もっとも、最大震度6弱で東名高速の盛土を持って行かれた事例もあった訳で、
物理的被害は完全にゼロだ、との保証は出来ないが、それでもまぁ、深刻な事態が起こるとは思えない。
(2009年8月11日に発生した駿河湾沖での地震。最寄ICでの計測震度は5強~6弱。
当該場所は盛土であり、例外的なものだとは思う。)

ということは、安全確認のために数時間を要することはあろうが、
物理的な破壊とその修復が必要な事態はまず起きない訳であり、
そのことをピンと来たならば、腹のくくり方はいくらでもある、と思う。

いずれ、地域安全学会等で、昨日の対応についての報告などもなされるだろうが、
メディアからの個別具体的な被害情報がなかったとしても、震源情報だけでもかなりのことがわかる。
ここで述べているレベル程度まで、日本の防災の常識を高めていくためにはどうすればよいのか。
改めてそんなことを考えている。

小笠原でのマグニチュード8.5、最大震度5強の地震発生に

2015-05-30 23:39:46 | 災害
久しぶりに土曜日夜、NHK総合TVで「超絶 凄技!」を見ていた時のことだった。
(この時間帯で見るのは初めてだったのだが……。)
小笠原で震度5強の揺れがあったとのことで、全国中継に切り替わった。
震源の規模を示すマグニチュードは8.5、震源の深さは590km(いずれも速報値)、とのこと。
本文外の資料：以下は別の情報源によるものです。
@[simp] theorem State.updBarrier_powered (g b : Nat) (f : Barrier → Barrier) : (s.updBarrier g b f).powered = s.powered := rfl
@[simp] theorem State.updBarrier_warps (g b : Nat) (f : Barrier → Barrier) : (s.updBarrier g b f).warps = s.warps := rfl
@[simp] theorem State.updBarrier_launches (g b : Nat) (f : Barrier → Barrier) : (s.updBarrier g b f).launches = s.launches := rfl
@[simp] theorem State.updBarrier_ctxs (g b : Nat) (f : Barrier → Barrier) : (s.updBarrier g b f).ctxs = s.ctxs := rfl
@[simp] theorem State.updBarrier_parts (g b : Nat) (f : Barrier → Barrier) : (s.updBarrier g b f).parts = s.parts := rfl
@[simp] theorem State.updBarrier_quads (g b : Nat) (f : Barrier → Barrier) : (s.updBarrier g b f).quads = s.quads := rfl
@[simp] theorem State.updBarrier_clusters (g b : Nat) (f : Barrier → Barrier) : (s.updBarrier g b f).clusters = s.clusters := rfl
@[simp] theorem State.updBarrier_mem (g b : Nat) (f : Barrier → Barrier) : (s.updBarrier g b f).mem = s.mem := rfl
@[simp] theorem State.updBarrier_ports (g b : Nat) (f : Barrier → Barrier) : (s.updBarrier g b f).ports = s.ports := rfl
@[simp] theorem State.updBarrier_pats (g b : Nat) (f : Barrier → Barrier) : (s.updBarrier g b f).pats = s.pats := rfl
@[simp] theorem State.updBarrier_outbox (g b : Nat) (f : Barrier → Barrier) : (s.updBarrier g b f).outbox = s.outbox := rfl
@[simp] theorem State.updBarrier_unitQ (g b : Nat) (f : Barrier → Barrier) : (s.updBarrier g b f).unitQ = s.unitQ := rfl
@[simp] theorem State.updBarrier_heaps (g b : Nat) (f : Barrier → Barrier) : (s.updBarrier g b f).heaps = s.heaps := rfl
@[simp] theorem State.updBarrier_heapQ (g b : Nat) (f : Barrier → Barrier) : (s.updBarrier g b f).heapQ = s.heapQ := rfl
@[simp] theorem State.updBarrier_tlb (g b : Nat) (f : Barrier → Barrier) : (s.updBarrier g b f).tlb = s.tlb := rfl
@[simp] theorem State.updBarrier_walks (g b : Nat) (f : Barrier → Barrier) : (s.updBarrier g b f).walks = s.walks := rfl
@[simp] theorem State.updBarrier_jobs (g b : Nat) (f : Barrier → Barrier) : (s.updBarrier g b f).jobs = s.jobs := rfl
@[simp] theorem State.updBarrier_placed (g b : Nat) (f : Barrier → Barrier) : (s.updBarrier g b f).placed = s.placed := rfl
@[simp] theorem State.updBarrier_fns (g b : Nat) (f : Barrier → Barrier) : (s.updBarrier g b f).fns = s.fns := rfl
@[simp] theorem State.updBarrier_links (g b : Nat) (f : Barrier → Barrier) : (s.updBarrier g b f).links = s.links := rfl
@[simp] theorem State.updBarrier_mc (g b : Nat) (f : Barrier → Barrier) : (s.updBarrier g b f).mc = s.mc := rfl
@[simp] theorem State.updBarrier_lines (g b : Nat) (f : Barrier → Barrier) : (s.updBarrier g b f).lines = s.lines := rfl
@[simp] theorem State.updBarrier_poisonLine (g b : Nat) (f : Barrier → Barrier) : (s.updBarrier g b f).poisonLine = s.poisonLine := rfl
@[simp] theorem State.updBarrier_poisonUnit (g b : Nat) (f : Barrier → Barrier) : (s.updBarrier g b f).poisonUnit = s.poisonUnit := rfl
@[simp] theorem State.updBarrier_owners (g b : Nat) (f : Barrier → Barrier) : (s.updBarrier g b f).owners = s.owners := rfl
@[simp] theorem State.updBarrier_portOps (g b : Nat) (f : Barrier → Barrier) : (s.updBarrier g b f).portOps = s.portOps := rfl
@[simp] theorem State.updBarrier_heldStores (g b : Nat) (f : Barrier → Barrier) : (s.updBarrier g b f).heldStores = s.heldStores := rfl
@[simp] theorem State.updBarrier_holds (g b : Nat) (f : Barrier → Barrier) : (s.updBarrier g b f).holds = s.holds := rfl
@[simp] theorem State.updBarrier_debts (g b : Nat) (f : Barrier → Barrier) : (s.updBarrier g b f).debts = s.debts := rfl
@[simp] theorem State.updBarrier_acks (g b : Nat) (f : Barrier → Barrier) : (s.updBarrier g b f).acks = s.acks := rfl
@[simp] theorem State.updBarrier_hostStores (g b : Nat) (f : Barrier → Barrier) : (s.updBarrier g b f).hostStores = s.hostStores := rfl
@[simp] theorem State.updBarrier_copies (g b : Nat) (f : Barrier → Barrier) : (s.updBarrier g b f).copies = s.copies := rfl
@[simp] theorem State.updBarrier_colls (g b : Nat) (f : Barrier → Barrier) : (s.updBarrier g b f).colls = s.colls := rfl
@[simp] theorem State.updBarrier_sends (g b : Nat) (f : Barrier → Barrier) : (s.updBarrier g b f).sends = s.sends := rfl
@[simp] theorem State.updBarrier_ens (g b : Nat) (f : Barrier → Barrier) : (s.updBarrier g b f).ens = s.ens := rfl
@[simp] theorem State.updBarrier_unreach (g b : Nat) (f : Barrier → Barrier) : (s.updBarrier g b f).unreach = s.unreach := rfl
@[simp] theorem State.updBarrier_hostAtomics (g b : Nat) (f : Barrier → Barrier) : (s.updBarrier g b f).hostAtomics = s.hostAtomics := rfl
@[simp] theorem State.updBarrier_remoteFlags (g b : Nat) (f : Barrier → Barrier) : (s.updBarrier g b f).remoteFlags = s.remoteFlags := rfl
@[simp] theorem State.updBarrier_history (g b : Nat) (f : Barrier → Barrier) : (s.updBarrier g b f).history = s.history := rfl
@[simp] theorem State.updBarrier_logs (g b : Nat) (f : Barrier → Barrier) : (s.updBarrier g b f).logs = s.logs := rfl
@[simp] theorem State.updBarrier_clock (g b : Nat) (f : Barrier → Barrier) : (s.updBarrier g b f).clock = s.clock := rfl
@[simp] theorem State.updBarrier_phc (g b : Nat) (f : Barrier → Barrier) : (s.updBarrier g b f).phc = s.phc := rfl
@[simp] theorem State.updBarrier_nextUid (g b : Nat) (f : Barrier → Barrier) : (s.updBarrier g b f).nextUid = s.nextUid := rfl
@[simp] theorem State.updBarrier_actor (g b : Nat) (f : Barrier → Barrier) : (s.updBarrier g b f).actor = s.actor := rfl
@[simp] theorem State.updBarrier_inputs (g b : Nat) (f : Barrier → Barrier) : (s.updBarrier g b f).inputs = s.inputs := rfl
@[simp] theorem State.updBarrier_nextTurn (g b : Nat) (f : Barrier → Barrier) : (s.updBarrier g b f).nextTurn = s.nextTurn := rfl
@[simp] theorem State.updBarrier_sched (g b : Nat) (f : Barrier → Barrier) : (s.updBarrier g b f).sched = s.sched := rfl
@[simp] theorem State.updBarrier_placings (g b : Nat) (f : Barrier → Barrier) : (s.updBarrier g b f).placings = s.placings := rfl
@[simp] theorem State.updBarrier_engine (g b : Nat) (f : Barrier → Barrier) : (s.updBarrier g b f).engine = s.engine := rfl
@[simp] theorem State.updBarrier_drawn (g b : Nat) (f : Barrier → Barrier) : (s.updBarrier g b f).drawn = s.drawn := rfl
@[simp] theorem State.updBarrier_caps (g b : Nat) (f : Barrier → Barrier) : (s.updBarrier g b f).caps = s.caps := rfl
@[simp] theorem State.updBarrier_turns (g b : Nat) (f : Barrier → Barrier) : (s.updBarrier g b f).turns = s.turns := rfl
昨日に引き続き、実災害の発生について、ブログで書くことになるとは思わなかった。
それはそれとして、素人さんとは一味違うものを書けるだろうか……。

で、考えてみた。
過去の経験(の蓄積)から、特に考えずともこれらの数字から読み取っているもの、
イメージしているものは何か。
そして、一般の人であれ、その数字を読み解けるようになれば、何がイメージできるようになるのか。

地震のメカニズムについては、地震学者による解説を待つこととしたい。
ただ、耳学問のレベルではあるが、あの場所(小笠原海溝周辺)でのマグニチュード8.5であれば、
太平洋プレートがフィリピン海プレートに潜り込んでいる場所(の延長上)であろう。
プレート境界での発生か、プレート内部での発生か、あるいはそれ以外かは、「旅の坊主」の知識ではわからない。
また、それらがどのような影響をもたらすのかも、わからない。

ただ、マグニチュード8.5は極めて大きな地震ではあるが、深さ500km近い場所で発生した地震ゆえ、
実害は少ないであろう、との見立ては成り立つ。

発災直後に、内閣危機管理監と防衛省出身の内閣官房副長官補が、官邸情報センターに入ったとの報道もあった。
大きな実害が出ているとは思っていないだろうし、つまりは、判断を求められる事態は起きないだろう、と思っていることと思うが、
で、多分、そのような見込みで問題ないと思うが、
それも、中央省庁の責任者が果たすべき一つの役割(機能)と言うことも出来るだろう。

個人的には、5強で情報センター入りは、しきい値が低すぎるとは思っている。
ファースト・レスポンダーでも地元市町村でもない、中央省庁も含めてが動かなくてはならないのは、
震度6強以上でよいのでは、と思っているが、まぁ、それはそれとして。

一部に例外(この場合は脆弱な場所と言うべきか?)はあるだろうが、
幸いにも、震度5強ないしそれ以下の揺れであれば、実害はほとんど出さずに済むレベルまで、
日本社会の耐震性は上がってきている

ただ、これを一つの「自己を振り返る」良き機会として、
今回はこのレベルで済んだが、これが震度6強だったら、震度7だったらどうなるのか、と、
自分の周囲を見直す機会としてもらえれば、ということ、なのだろう。

本当にたまたまの偶然なのだが、
今日午後、本学社会環境学部の1年生は、静岡県地震防災センターを訪問していた。
施設見学と地震防災啓発ビデオの視聴、
そして「旅の坊主」にとっても古くからの仲間である、地震防災アドバイザーGさんの講話、というプログラム。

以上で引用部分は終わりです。